● **Assignment**
Every line with the string "elements" must be copied from the entries below.

Saved entries:
****************

-- ==== Sys2Proof/Proofs/Writers.lean ====
section
/-!
PROOF. Which instruction writes which element of the state (spec/10_state.md; spec/30_encoding.md R75;
spec/70_reset_and_hazards.md R259): one frame over every instruction, from which the writers of each register are read.
-/
namespace Sys2Proof.Machine

variable {i : Instr} {s t : State}

/-! ## The frame of an instruction -/

/-- The elements only `INIT` writes (R21, R22, R23, R25, R29). -/
def State.identity (s : State) : Gen × AddrMode × Word × ClkTier × Fsm × Gen × AddrMode :=
  (s.idGen, s.idAmode, s.idCap, s.linkClk, s.fsm, s.pgen, s.pam)

/-- The elements no instruction writes (R7, R33). -/
def State.fixed (s : State) : Config × ReqWord × HostPort × Option FrameWord := (s.cfg, s.req, s.host, s.cmd)

/-- The elements only an operation with bus activity writes (R75, R205). -/
def State.link (s : State) : Port × Bool × ClkTier × Bool × Bool × Bool × BitVec 40 :=
  (s.port, s.linkSel, s.linkClk, s.linkReady, s.lastTimeout, s.settle, s.resp)

/-- The data registers, which few operations write (R31, R36, R37, R38), and the last frame built (R32). -/
def State.data (s : State) : BitVec 48 × BitVec 16 × Word × Memory × FrameWord :=
  (s.val, s.crc16, s.done, s.buf, s.frame)

theorem State.identity_eq : t.identity = s.identity ↔ t.idGen = s.idGen ∧ t.idAmode = s.idAmode ∧ t.idCap = s.idCap ∧
    t.linkClk = s.linkClk ∧ t.fsm = s.fsm ∧ t.pgen = s.pgen ∧ t.pam = s.pam := by simp [State.identity]

theorem State.fixed_eq : t.fixed = s.fixed ↔ t.cfg = s.cfg ∧ t.req = s.req ∧ t.host = s.host ∧ t.cmd = s.cmd := by
  simp [State.fixed]

theorem State.link_eq : t.link = s.link ↔ t.port = s.port ∧ t.linkSel = s.linkSel ∧ t.linkClk = s.linkClk ∧
    t.linkReady = s.linkReady ∧ t.lastTimeout = s.lastTimeout ∧ t.settle = s.settle ∧ t.resp = s.resp := by
  simp [State.link]

theorem State.data_eq : t.data = s.data ↔ t.val = s.val ∧ t.crc16 = s.crc16 ∧ t.done = s.done ∧ t.buf = s.buf ∧
    t.frame = s.frame := by simp [State.data]

/-- `buf` is canonical and lists no address at or above `size` (R38, R47). -/
structure Memory.Fits (size : Nat) (m : Memory) : Prop where
  wf : Memory.wf m = true
  inRange : Memory.inRange size m = true

/-- What instruction `i` leaves of `s` in `t`. -/
structure Frame (i : Instr) (s t : State) : Prop where
  fixed : t.fixed = s.fixed
  identity : i ≠ .init → t.identity = s.identity
  link : usesBus i = false → t.link = s.link
  val : writesVal i = false → t.val = s.val
  crc16 : writesCrc16 i = false → t.crc16 = s.crc16
  done : (∀ a n, i ≠ .readMulti a n ∧ i ≠ .writeMulti a n) → t.done = s.done
  bufAbove : ∀ a, storesBelow i ≤ a → Memory.read t.buf a = Memory.read s.buf a
  bufFits : ∀ size, storesBelow i ≤ size → Memory.Fits size s.buf → Memory.Fits size t.buf
  frameForm : frameFormOk s.frame = true → frameFormOk t.frame = true

/-- An update of none of the data registers. -/
theorem Frame.of_data (hdata : t.data = s.data) (hfixed : t.fixed = s.fixed)
    (hid : i ≠ .init → t.identity = s.identity) (hlink : usesBus i = false → t.link = s.link) : Frame i s t := by
  obtain ⟨hval, hcrc16, hdone, hbuf, hframe⟩ := State.data_eq.1 hdata
  exact ⟨hfixed, hid, hlink, fun _ => hval, fun _ => hcrc16, fun _ => hdone, fun _ _ => by rw [hbuf],
    fun _ _ => by rw [hbuf]; exact id, by rw [hframe]; exact id⟩

/-- An update of the working registers and of how an operation stands. -/
theorem Frame.of_working (hdata : t.data = s.data) (hfixed : t.fixed = s.fixed) (hid : t.identity = s.identity)
    (hlink : t.link = s.link) : Frame i s t := .of_data hdata hfixed (fun _ => hid) fun _ => hlink

/-- An update an operation with bus activity makes to the Link Session. -/
theorem Frame.of_bus (hbus : usesBus i = true) (hdata : t.data = s.data) (hfixed : t.fixed = s.fixed)
    (hid : t.identity = s.identity) : Frame i s t :=
  .of_data hdata hfixed (fun _ => hid) fun h => by rw [hbus] at h; cases h

/-- An update `INIT` makes to the identity and to its own registers. -/
theorem Frame.of_init (hdata : t.data = s.data) (hfixed : t.fixed = s.fixed) : Frame .init s t :=
  .of_data hdata hfixed (absurd rfl) nofun

theorem Frame.refl (i : Instr) (s : State) : Frame i s s := .of_working rfl rfl rfl rfl

theorem Frame.trans {u : State} (h : Frame i s t) (h' : Frame i t u) : Frame i s u where
  fixed := h'.fixed.trans h.fixed
  identity hi := (h'.identity hi).trans (h.identity hi)
  link hbus := (h'.link hbus).trans (h.link hbus)
  val hv := (h'.val hv).trans (h.val hv)
  crc16 hc := (h'.crc16 hc).trans (h.crc16 hc)
  done hd := (h'.done hd).trans (h.done hd)
  bufAbove a ha := (h'.bufAbove a ha).trans (h.bufAbove a ha)
  bufFits size hle hs := h'.bufFits size hle (h.bufFits size hle hs)
  frameForm hs := h'.frameForm (h.frameForm hs)

/-- A frame the block builds has its fixed bits (R78 (e)). -/
theorem frameFormOk_frameWord (index : BitVec 6) (arg : Word) (crc : BitVec 7) :
    frameFormOk (frameWord index arg crc) = true := by
  obtain ⟨hstart, hend, -⟩ := frameWord_fields index arg crc
  simp [frameFormOk, hstart, hend]

theorem frame_build (index : BitVec 6) (arg : Word) (s : State) : Frame i s (buildFrame index arg s) where
  fixed := rfl
  identity _ := rfl
  link _ := rfl
  val _ := rfl
  crc16 _ := rfl
  done _ := rfl
  bufAbove _ _ := rfl
  bufFits _ _ := id
  frameForm _ := frameFormOk_frameWord ..

theorem frame_setVal (h : writesVal i = true) (v : BitVec 48) (s : State) : Frame i s (setVal v s) :=
  { Frame.refl i s with val := fun h' => by rw [h] at h'; cases h' }

theorem frame_setCrc16 (h : writesCrc16 i = true) (v : BitVec 16) (s : State) : Frame i s (setCrc16 v s) :=
  { Frame.refl i s with crc16 := fun h' => by rw [h] at h'; cases h' }

theorem frame_setDone (h : ∃ a n, i = .readMulti a n ∨ i = .writeMulti a n) (d : Word) (s : State) :
    Frame i s (setDone d s) :=
  { Frame.refl i s with
    done := fun hnot => by
      obtain ⟨a, n, hi⟩ := h
      exact (hi.elim (hnot a n).1 (hnot a n).2).elim }

theorem frame_storeBuf {a : Nat} (ha : a < storesBelow i) (b : Byte) (s : State) : Frame i s (storeBuf a b s) :=
  { Frame.refl i s with
    bufAbove := fun _ h => Memory.read_write_other (by omega)
    bufFits := fun _ hle hs => ⟨Memory.wf_write hs.wf, Memory.inRange_write hs.inRange (by omega)⟩ }

theorem frame_command (hbus : usesBus i = true) : CommandRel (Frame i) where
  refl := .refl i
  trans := .trans
  xchg _ _ := .of_bus hbus rfl rfl rfl
  select _ _ := .of_bus hbus rfl rfl rfl
  settled _ := .of_bus hbus rfl rfl rfl
  busyLine _ := .of_bus hbus rfl rfl rfl
  idleLine _ := .of_bus hbus rfl rfl rfl
  timedOut _ := .of_bus hbus rfl rfl rfl
  answered _ := .of_bus hbus rfl rfl rfl
  build := frame_build
  count _ _ := .of_working rfl rfl rfl rfl
  token _ _ := .of_bus hbus rfl rfl rfl

theorem frame_instr (i : Instr) : InstrRel i (Frame i) where
  refl := .refl i
  trans := .trans
  complete _ _ := .of_working rfl rfl rfl rfl
  code _ _ := .of_working rfl rfl rfl rfl
  timer _ _ := .of_working rfl rfl rfl rfl
  hang _ := .of_working rfl rfl rfl rfl
  block _ _ := .of_working rfl rfl rfl rfl
  crc7 _ _ := .of_working rfl rfl rfl rfl
  build := frame_build
  command := frame_command
  val := frame_setVal
  crc16 := frame_setCrc16
  done := frame_setDone
  store _ b s ha := frame_storeBuf ha b s

theorem frame_init : InitRel (Frame .init) :=
  .of_command (frame_command rfl) (fun _ _ _ => .of_init rfl rfl) (fun _ _ => .of_init rfl rfl)
    (fun _ _ => .of_init rfl rfl) (fun _ _ => .of_init rfl rfl) (fun _ => .of_init rfl rfl) fun _ _ => .of_init rfl rfl

theorem initRun_frame (s : State) : Frame .init s (initRun s).state :=
  Frame.trans (t := initStart s) (.of_init rfl rfl) <|
    (powerUp_rel (frame_command rfl) _).trans (initRun_rel frame_init (fun _ => .of_init rfl rfl) s)

/-- Every instruction leaves its frame. -/
theorem exec_frame (hexec : exec i s = .next t) : Frame i s t := by
  by_cases hinit : i = .init
  · subst hinit
    cases hexec
    exact initRun_frame s
  · exact exec_rel (frame_instr i) hinit hexec

/-! ## The writers -/

/-- Settles O49: every frame holds the configuration, the frame of an instruction that is not `INIT` the identity. -/
theorem onlyInitWritesIdentity : Obligations.OnlyInitWritesIdentity := by
  unfold Obligations.OnlyInitWritesIdentity
  intro i s t hexec
  have hframe := exec_frame hexec
  obtain ⟨hcfg, -⟩ := State.fixed_eq.1 hframe.fixed
  exact ⟨hcfg, fun hinit => State.identity_eq.1 (hframe.identity hinit)⟩

/-- Settles O50: its clauses are those of the frame. -/
theorem eachRegisterHasItsWriters : Obligations.EachRegisterHasItsWriters := by
  unfold Obligations.EachRegisterHasItsWriters
  intro i s t hexec
  have hframe := exec_frame hexec
  obtain ⟨-, hreq, hhost, hcmd⟩ := State.fixed_eq.1 hframe.fixed
  exact ⟨hframe.val, hframe.crc16, hframe.done, hframe.bufAbove, hreq, hhost, hcmd,
    fun hbus => State.link_eq.1 (hframe.link hbus)⟩

end Sys2Proof.Machine
end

****************

● **Written reply**
/-- The elements only `INIT` writes (R21, R22, R23, R25, R29). -/
/-- The elements no instruction writes (R7, R33). -/
/-- The elements only an operation with bus activity writes (R75, R205). -/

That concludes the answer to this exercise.